# Forum Home Renovation The Garden Shed  Moving a small cedar shed

## ToneG

It is possible to move  small ceder shed (2.8 m x 1.9 m, 2.3 m high) in one piece, without dismantling and re-assembling?. I need to move it (about 15 m ) while we demolish the existing house, and put it down on a new concrete slab or raised bearer and joist timber floor. 
I was thinking to brace each corner internally with some timber at a 45 degree angle, and then make some additional bracing across the 2.8 m length of the shed, at about shoulder height, and (with a few helpers) just pick it up using this internal cross bracing and carry it across the lawn, after removing the bolts holding it to the current slab floor. 
Is this a crazy idea? While the shed framing is pretty solid (structural pine), the lining is just thin cedar cladding, so I'm expecting it won't weigh a huge amount. 
Or any better suggestions?

----------


## OBBob

It might be heavier than it looks.  I guess undoing the bolts and seeing if an end can be lifted will give you the answer.
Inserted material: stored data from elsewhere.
-- ==== Sys2Proof/Machine/BattenOps.lean ====
section
/-!
DEFINITION. Sys2Proof/Machine/BattenOps.lean: the Batten cores (09_batten_cores): program images, memory allocation, instances, checkpoints,
faults and moves, and the outputs of a pick.
-/
namespace Sys2Proof.Machine

def setC (f : BatS → BatS) (s : State) : State := { s with c := f s.c }

def State.lcore (s : State) (l : Nat) : LCore := nget (LCore.reset l) s.c.lcs l
def State.pcore (s : State) (c : Nat) : BatCore := nget (BatCore.reset c) s.c.cores c
def putLcore (l : Nat) (x : LCore) (s : State) : State := setC (fun b => { b with lcs := nset b.lcs l x }) s
def putPcore (c : Nat) (x : BatCore) (s : State) : State := setC (fun b => { b with cores := nset b.cores c x }) s

/-- The program that a logical core runs or holds loaded. -/
def State.lprog (s : State) (l : Nat) : Option BatProg := (s.pcore (s.lcore l).phys).prog

/-- Physical cores that are spare, lowest first (R312). -/
def State.spares (s : State) : List Nat := (List.range 34).filter (fun c => (s.pcore c).st == 0)

/-- The logical core runs a program (BAT_MAP.STATE 2 or 3). -/
def LCore.runs (x : LCore) : Bool := decide (x.st = 2) || decide (x.st = 3)

/-! ### Images (R295–R298) -/

/-- `n` 64-bit words from offset `o`. -/
def words64 (b : List Byte) (o n : Nat) : List Nat := (List.range n).map (fun i => getLE b (o + 8 * i) 8)

def readInst (t : List Byte) (nin nout i : Nat) : BatInst :=
  let o := 16 + 264 * i
  { id := getLE t o 2, ins := (List.range nin).map (fun k => getLE t (o + 8 + 2 * k) 2),
    outs := (List.range nout).map (fun k => getLE t (o + 136 + 2 * k) 2) }

/-- The program of a sound image and table. -/
def readProg (b t : List Byte) : BatProg :=
  let cw := getLE b 6 2
  let xw := getLE b 10 2
  let yw := getLE b 12 2
  { id := getLE b 32 4, code := words64 b 64 cw, entry := getLE b 8 2, xc := words64 b (64 + 8 * cw) xw,
    yc := words64 b (64 + 8 * (cw + xw)) yw, stateW := getLE b 14 2, steps8 := getLE b 16 4, steps16 := getLE b 20 4,
    steps32 := getLE b 24 4, nin := byteAt b 28, nout := byteAt b 29,
    insts := (List.range (getLE t 0 2)).map (readInst t (byteAt b 28) (byteAt b 29)) }

/-- STEPSn for a pick length. -/
def BatProg.steps (p : BatProg) (n : Nat) : Nat := if n = 8 then p.steps8 else if n = 16 then p.steps16 else p.steps32

/-- X words per instance and the words of R297. -/
def BatProg.xBlock (p : BatProg) (n : Nat) : Nat := 2 * p.nin * n + p.stateW
def BatProg.xBase (p : BatProg) (n i : Nat) : Nat := p.xc.length + i * p.xBlock n
def BatProg.stateBase (p : BatProg) (n i : Nat) : Nat := p.xBase n i + 2 * p.nin * n
def BatProg.yBase (p : BatProg) (n i : Nat) : Nat := p.yc.length + i * p.nout * n

/-- The allocation lies within both memories (R298 reason 6). -/
def BatProg.memFits (p : BatProg) (n : Nat) : Bool :=
  decide (p.xBase n p.insts.length ≤ 8192) && decide (p.yBase n p.insts.length ≤ 8192)

/-- Output channels that a program names. -/
def BatProg.outChans (p : BatProg) : List Nat := p.insts.foldl (fun a i => a ++ i.outs.filter (fun c => c != 0xFFFF)) []

/-- Output channels named by other logical cores than `l`. -/
def State.otherOuts (s : State) (l : Nat) : List Nat :=
  (List.range 32).foldl (fun a k =>
    if k = l then a
    else
      let x := s.lcore k
      let a := match (s.pcore x.phys).prog with
        | some p => a ++ p.outChans
        | none => a
      match x.held with
      | some h => (match (s.pcore h).prog with
        | some p => a ++ p.outChans
        | none => a)
      | none => a) []

/-- Some element occurs twice. -/
def hasTwice : List Nat → Bool
  | [] => false
  | a :: r => r.contains a || hasTwice r

/-- The first failure of R298: status, reason and instance. -/
def State.batFault (s : State) (l : Nat) (b t : List Byte) (len tlen : Nat) : Option (Nat × Nat × Nat) :=
  let cw := getLE b 6 2
  let xw := getLE b 10 2
  let yw := getLE b 12 2
  let sw := getLE b 14 2
  let nin := byteAt b 28
  let nout := byteAt b 29
  let ni := getLE t 0 2
  let st := getLE b (if s.t.pickLen = 8 then 16 else if s.t.pickLen = 16 then 20 else 24) 4
  if getLE b 0 4 ≠ 0x42544E50 ∨ getLE b 4 2 ≠ 1 ∨ ¬ zeroRange b 30 2 ∨ ¬ zeroRange b 40 20 ∨ ¬ zeroRange t 2 14 then some (stParam, 1, 0)
  else if (List.range (min ni 16)).any (fun i => !zeroRange t (16 + 264 * i + 2) 6) then
    some (stParam, 1, ((List.range (min ni 16)).find? (fun i => !zeroRange t (16 + 264 * i + 2) 6)).getD 0)
  else if cw = 0 ∨ 4096 < cw ∨ 8192 < xw ∨ 8192 < yw ∨ 1024 < sw ∨ 64 < nin ∨ 64 < nout ∨ getLE b 36 4 ≠ 64 + 8 * (cw + xw + yw) ∨
      len ≠ 64 + 8 * (cw + xw + yw) then some (stParam, 2, 0)
  else if crc32c (blankCrc 60 (fit len b)) ≠ getLE b 60 4 then some (stParam, 3, 0)
  else if cw ≤ getLE b 8 2 ∨ st = 0 ∨ st < (sw + 7) / 8 + 1 then some (stParam, 4, 0)
  else if ni = 0 ∨ 16 < ni ∨ tlen ≠ 16 + 264 * ni then some (stParam, 5, 0)
  else
    let p := readProg b t
    let others := s.otherOuts l
    let chOk := fun (c : Nat) => decide (c < 256) || decide (c = 0xFFFF)
    match firstBad ni (fun i =>
        let o := 16 + 264 * i
        let x := readInst t nin nout i
        let before := (List.range i).foldl (fun a j => a ++ (readInst t nin nout j).outs) []
        let outs := x.outs.filter (fun c => c != 0xFFFF)
        x.ins.all chOk && x.outs.all chOk && zeroRange t (o + 8 + 2 * nin) (2 * (64 - nin)) && zeroRange t (o + 136 + 2 * nout) (2 * (64 - nout)) &&
          !hasTwice outs && outs.all (fun c => !before.contains c && !others.contains c)) with
    | some i => some (stParam, 5, i)
    | none => if p.memFits s.t.pickLen then none else some (stResource, 6, 0)

/-! ### Memories and entry (R290–R294) -/

/-- A run of words written into a memory. -/
def putWords (m : NMap Nat) (a : Nat) (ws : List Nat) : NMap Nat :=
  (ws.zipIdx).foldl (fun m w => nset m (a + w.2) w.1) m

/-- A core loaded with a program: instruction words, filled up with all ones (R319), constants in place, everything else 0 (R294, R297). -/
def BatCore.load (c : BatCore) (p : BatProg) : BatCore :=
  { c with prog := some p, code := putWords [] 0 p.code, fill := 2 ^ 64 - 1, x := putWords [] 0 p.xc, y := putWords [] 0 p.yc }

/-- An instruction word of a core. -/
def BatCore.word (c : BatCore) (pc : Nat) : Nat := nget c.fill c.code pc

/-- Instance number of a memory of physical core `c`: 0 instruction, 1 X, 2 Y (19_register_map R626). -/
def batMem (c k : Nat) : Nat := 44 + 3 * c + k

/-- Physical core `c` loaded: every word of its memories is written. -/
def loadCore (c : Nat) (p : BatProg) (s : State) : State :=
  rangeWritten (batMem c 0) 0 4096 (rangeWritten (batMem c 1) 0 8192 (rangeWritten (batMem c 2) 0 8192
    (putPcore c ((s.pcore c).load p) s)))

/-- A run of words written into the X memory of a core. -/
def putX (c a : Nat) (ws : List Nat) (s : State) : State :=
  rangeWritten (batMem c 1) a ws.length (putPcore c { s.pcore c with x := putWords (s.pcore c).x a ws } s)

/-- The windows of all instances written for the pick (R290). -/
def writeWindows (c : Nat) (p : BatProg) (s : State) : State :=
  let n := s.t.pickLen
  p.insts.zipIdx.foldl (fun st iw =>
    let base := p.xBase n iw.2 + (s.m.pick % 2) * p.nin * n
    iw.1.ins.zipIdx.foldl (fun st ck =>
      let xs := if ck.1 = 0xFFFF then List.replicate n 0 else s.battenIn s.d.batNext ck.1
      putX c (base + ck.2 * n) (xs.map (fun v => cword v 0)) st) st) s

/-- Registers at the entry of instance `i` (R292). -/
def entryRegs (p : BatProg) (n pick i : Nat) : BatRegs :=
  let ni := p.insts.length
  { BatRegs.zero with
    ar := [(p.xBase n i + (pick % 2) * p.nin * n) % 8192, p.stateBase n i % 8192, 0, p.xBase n ni % 8192, p.yBase n i % 8192, 0,
           p.yBase n ni % 8192, i],
    pc := p.entry }

/-- Valid slots of an instance with their numbers, newest first (R299). -/
def LCore.validSlots (x : LCore) (i : Nat) : List (Nat × Slot) :=
  let at_ := fun (k : Nat) => (((nfind x.slots k).filter (fun z => z.valid)).map (fun z => (k, z))).toList
  match at_ (2 * i) ++ at_ (2 * i + 1) with
  | [a, b] => if a.2.tag < b.2.tag then [b, a] else [a, b]
  | l => l

/-- Newest valid slot of an instance. -/
def LCore.newest (x : LCore) (i : Nat) : Option Slot := ((x.validSlots i).head?).map (·.2)

/-- The state region for a restore (R303): the newest valid slot that is read without a double-bit error, or zeros with event 0x0704.
`errs` are the errors that reading the slots finds; CKPT_POISON counts the slots found bad. -/
def restoreFrom (l i : Nat) (errs : List EccError) (s : State) : List Nat × State :=
  let slots := (s.lcore l).validSlots i
  let bad := fun (z : Nat × Slot) => errs.any (fun x => x.dbl && decide (x.place = .slot z.1))
  let lost := slots.takeWhile bad
  let read := slots.take (lost.length + 1)
  let s := memErrors (inLogOrder (errs.filter (fun x => read.any (fun z => decide (x.place = .slot z.1))))) s
  let s := bumpBy lost.length 0xF00C 23 16 s
  match slots.drop lost.length with
  | z :: _ => (z.2.words, s)
  | [] => (List.replicate (match s.lprog l with | some p => p.stateW | none => 0) 0, post 0x0704 l (a1 i) s)

/-- Reading input i and entering the next instance of a logical core (R289, R290, R292, R305); `errs` are errors in the checkpoint slots that a
restore reads. -/
def enterInstance (l : Nat) (errs : List EccError) (s : State) : State :=
  let x := s.lcore l
  match s.lprog l with
  | none => s
  | some p =>
    let n := s.t.pickLen
    let s := if x.inst = 0 then writeWindows x.phys p s else s
    let s := if x.restore.contains x.inst then
        let (ws, s) := restoreFrom l x.inst errs s
        putX x.phys (p.stateBase n x.inst) ws (putLcore l { x with restore := x.restore.filter (fun i => i != x.inst) } s)
      else s
    let start := fun (replay : Bool) (q : Nat) (s : State) =>
      putLcore l { s.lcore l with phase := .running, steps := 0, replay := replay, regs := entryRegs p n q x.inst } s
    -- a marked instance of a shadow first replays the pick before from the lead's checkpoint (16_twin R525)
    match nfind s.w.ckpts (16 * l + x.inst) with
    | some (q, ws) =>
      if s.w.resync.contains (16 * l + x.inst) ∧ q + 2 = s.m.pick then
        start true (s.m.pick - 1) (putX x.phys (p.stateBase n x.inst) ws s)
      else start false s.m.pick s
    | none => start false s.m.pick s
I wanted to do this year's ago on an existing shed but it ended up be pulled down as it was much heavier than it looked,  although yours does look like newer/lighter materials.

----------


## ToneG

Thanks OBBob, 
Good idea -if we can't lift up one end we'll have to pull it apart. 
Also thoght about rigging up some wheels, but pushing it across the lawn won;t be easy...
Cheers.

----------


## OBBob

I've successfully moved large beams alone by using a series of round treated pine logs.  If the shed was fairly stiff and had solid bottom plates that might be feasible (if you can lift it).  Nothing like a challenge!

----------


## Renopa

We moved a shed about that size some years ago rolling it to the new location on bore casing...found some lying in the paddock.  Shed was over 100 years old at the time but survived the move without any problems.  It was a mixture of bush timber and rusty iron.  Hope you can be as lucky!

----------


## ToneG

Thanks OBBob and Renopa, 
The idea of rolling it also crossed my mind - I have enough 150 mm round pine posts to do the job. Might be harder to maneuver but also worth trying. Will take some action shots in a few months time.

----------


## OBBob

If you go down this path, you may find you can bolt a timber across one end and use a hydraulic jack to lift it enough to get the rollers under. Obviously you need to be extremely careful you remain well clear but it might save you back.  :Smilie:

----------